Work request >>
Since only part of the material is needed, please repeat exactly the line that includes "rdaccelMs2 => cases h" and every line after it, up to the last.

Records provided >>
/-- Settles O41: an error comes with the failed transaction of its step, and the row of the
transaction outstanding delivers its failure. -/
theorem errorOnlyFromFailedTransaction : Obligations.ErrorOnlyFromFailedTransaction := by
  refine ⟨fun s t e h he => ?_, fun _ _ _ _ _ ht hr hi hf => step_read_fail ht hr hi hf,
    fun _ _ _ _ _ _ ht hr hi hf => step_write_fail ht hr hi hf⟩
  rcases trace_of_step h with ⟨_, hne⟩ | ⟨x, htr, _, hx⟩
  · exact absurd he (hne e)
  · exact ⟨x, htr, hx e he⟩

end Sys2Proof.Machine
end

section
/-! The turns of the agents (spec/00_scope.md R8): what each leaves as it is, the acceptance of a
command, `rst`, and when a step stops (spec/30_encoding.md R46; spec/60_exceptions.md R102). -/

namespace Sys2Proof.Machine

section Turns

variable {s t : State} {o : Offer} {i : Instr}

/-! ### What a row leaves unchanged -/

/-- What no row of the phase table touches: the offer, `cmd_daddr`, `rst`, the responses taken, the
turn and the count of steps. -/
def SamePorts (s t : State) : Prop :=
  t.port = s.port ∧ t.cmdDaddr = s.cmdDaddr ∧ t.rst = s.rst ∧ t.taken = s.taken ∧
    t.turn = s.turn ∧ t.moves = s.moves

theorem SamePorts.refl (s : State) : SamePorts s s := ⟨rfl, rfl, rfl, rfl, rfl, rfl⟩

/-- A row leaves the ports, and the command in progress stays latched or has ended. -/
theorem samePorts_of_phaseStep (h : phaseStep s = .next t) :
    SamePorts s t ∧ (t.cmd = s.cmd ∨ t.cmd = none) :=
  phaseStep_elim (P := fun t => SamePorts s t ∧ (t.cmd = s.cmd ∨ t.cmd = none)) h
    (wait := ⟨.refl s, .inl rfl⟩)
    (readFailed := fun _ _ _ _ _ _ => ⟨.refl s, .inr rfl⟩)
    (writeFailed := fun _ _ _ _ _ _ => ⟨.refl s, .inr rfl⟩)
    (constructed := fun _ _ _ _ _ => ⟨.refl s, .inr rfl⟩)
    (advanced := fun _ _ _ _ _ _ _ _ _ _ _ _ => ⟨.refl s, .inl rfl⟩)
    (finished := fun _ _ _ _ _ _ _ _ => ⟨.refl s, .inr rfl⟩)

/-! ### The acceptance of a command -/

/-- In `IDLE` the sequencer runs the command at the port. -/
theorem step_command (ht : s.turn = .sequencer) (hr : s.rst = false) (hp : s.phase = .idle)
    (hport : s.port = some o) (hdec : decode o.word = .ok i) :
    step s = exec i (s.pass.accept o) :=
  (step_sequencer ht).trans (sequencerStep_command (s := s.pass) hr hp hport hdec)

/-- The pure commands are latched nowhere (R13). -/
theorem latchedCommand_of_isPure (a : DeviceAddress) (h : isPure i = true) :
    latchedCommand a i = none := by
  cases i with
  | unpack | decrange | scale => rfl
  | init | rdaxis | rdrangeDec | rdrangeRaw | rdaccelG | rdaccelMs2 => cases h

/-- A bus command that is not refused goes to its first phase when it is accepted. -/
theorem exec_accept_enter {c : Command} (hp : s.phase = .idle)
    (hc : latchedCommand o.daddr i = some c) (hx : refusedCase i s = none) :
    exec i (s.accept o) = .next ((s.accept o).enter c) := by
  rcases exec_accept_cases i o hp with ⟨r, hr, _⟩ | ⟨_, hpure, _⟩ | ⟨_, c', hc', _, _, _, e⟩
  · cases hx.symm.trans hr
  · cases (latchedCommand_of_isPure _ hpure).symm.trans hc
  · obtain rfl : c' = c := by simpa [hc'] using hc
    exact e

/-! ### Turns -/

/-- Between `s` and `t` a turn has passed; the sequencer has taken no response and has put no offer at
the port. -/
def TurnPassed (s t : State) : Prop :=
  t.turn = Config.schedule s.moves ∧ t.moves = s.moves + 1 ∧
    (s.turn = .sequencer → t.taken = s.taken ∧ (t.port = s.port ∨ t.port = none))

Reply >>
  | init | rdaxis | rdrangeDec | rdrangeRaw | rdaccelG | rdaccelMs2 => cases h

/-- A bus command that is not refused goes to its first phase when it is accepted. -/
theorem exec_accept_enter {c : Command} (hp : s.phase = .idle)
    (hc : latchedCommand o.daddr i = some c) (hx : refusedCase i s = none) :
    exec i (s.accept o) = .next ((s.accept o).enter c) := by
  rcases exec_accept_cases i o hp with ⟨r, hr, _⟩ | ⟨_, hpure, _⟩ | ⟨_, c', hc', _, _, _, e⟩
  · cases hx.symm.trans hr
  · cases (latchedCommand_of_isPure _ hpure).symm.trans hc
  · obtain rfl : c' = c := by simpa [hc'] using hc
    exact e

/-! ### Turns -/

/-- Between `s` and `t` a turn has passed; the sequencer has taken no response and has put no offer at
the port. -/
def TurnPassed (s t : State) : Prop :=
  t.turn = Config.schedule s.moves ∧ t.moves = s.moves + 1 ∧
    (s.turn = .sequencer → t.taken = s.taken ∧ (t.port = s.port ∨ t.port = none))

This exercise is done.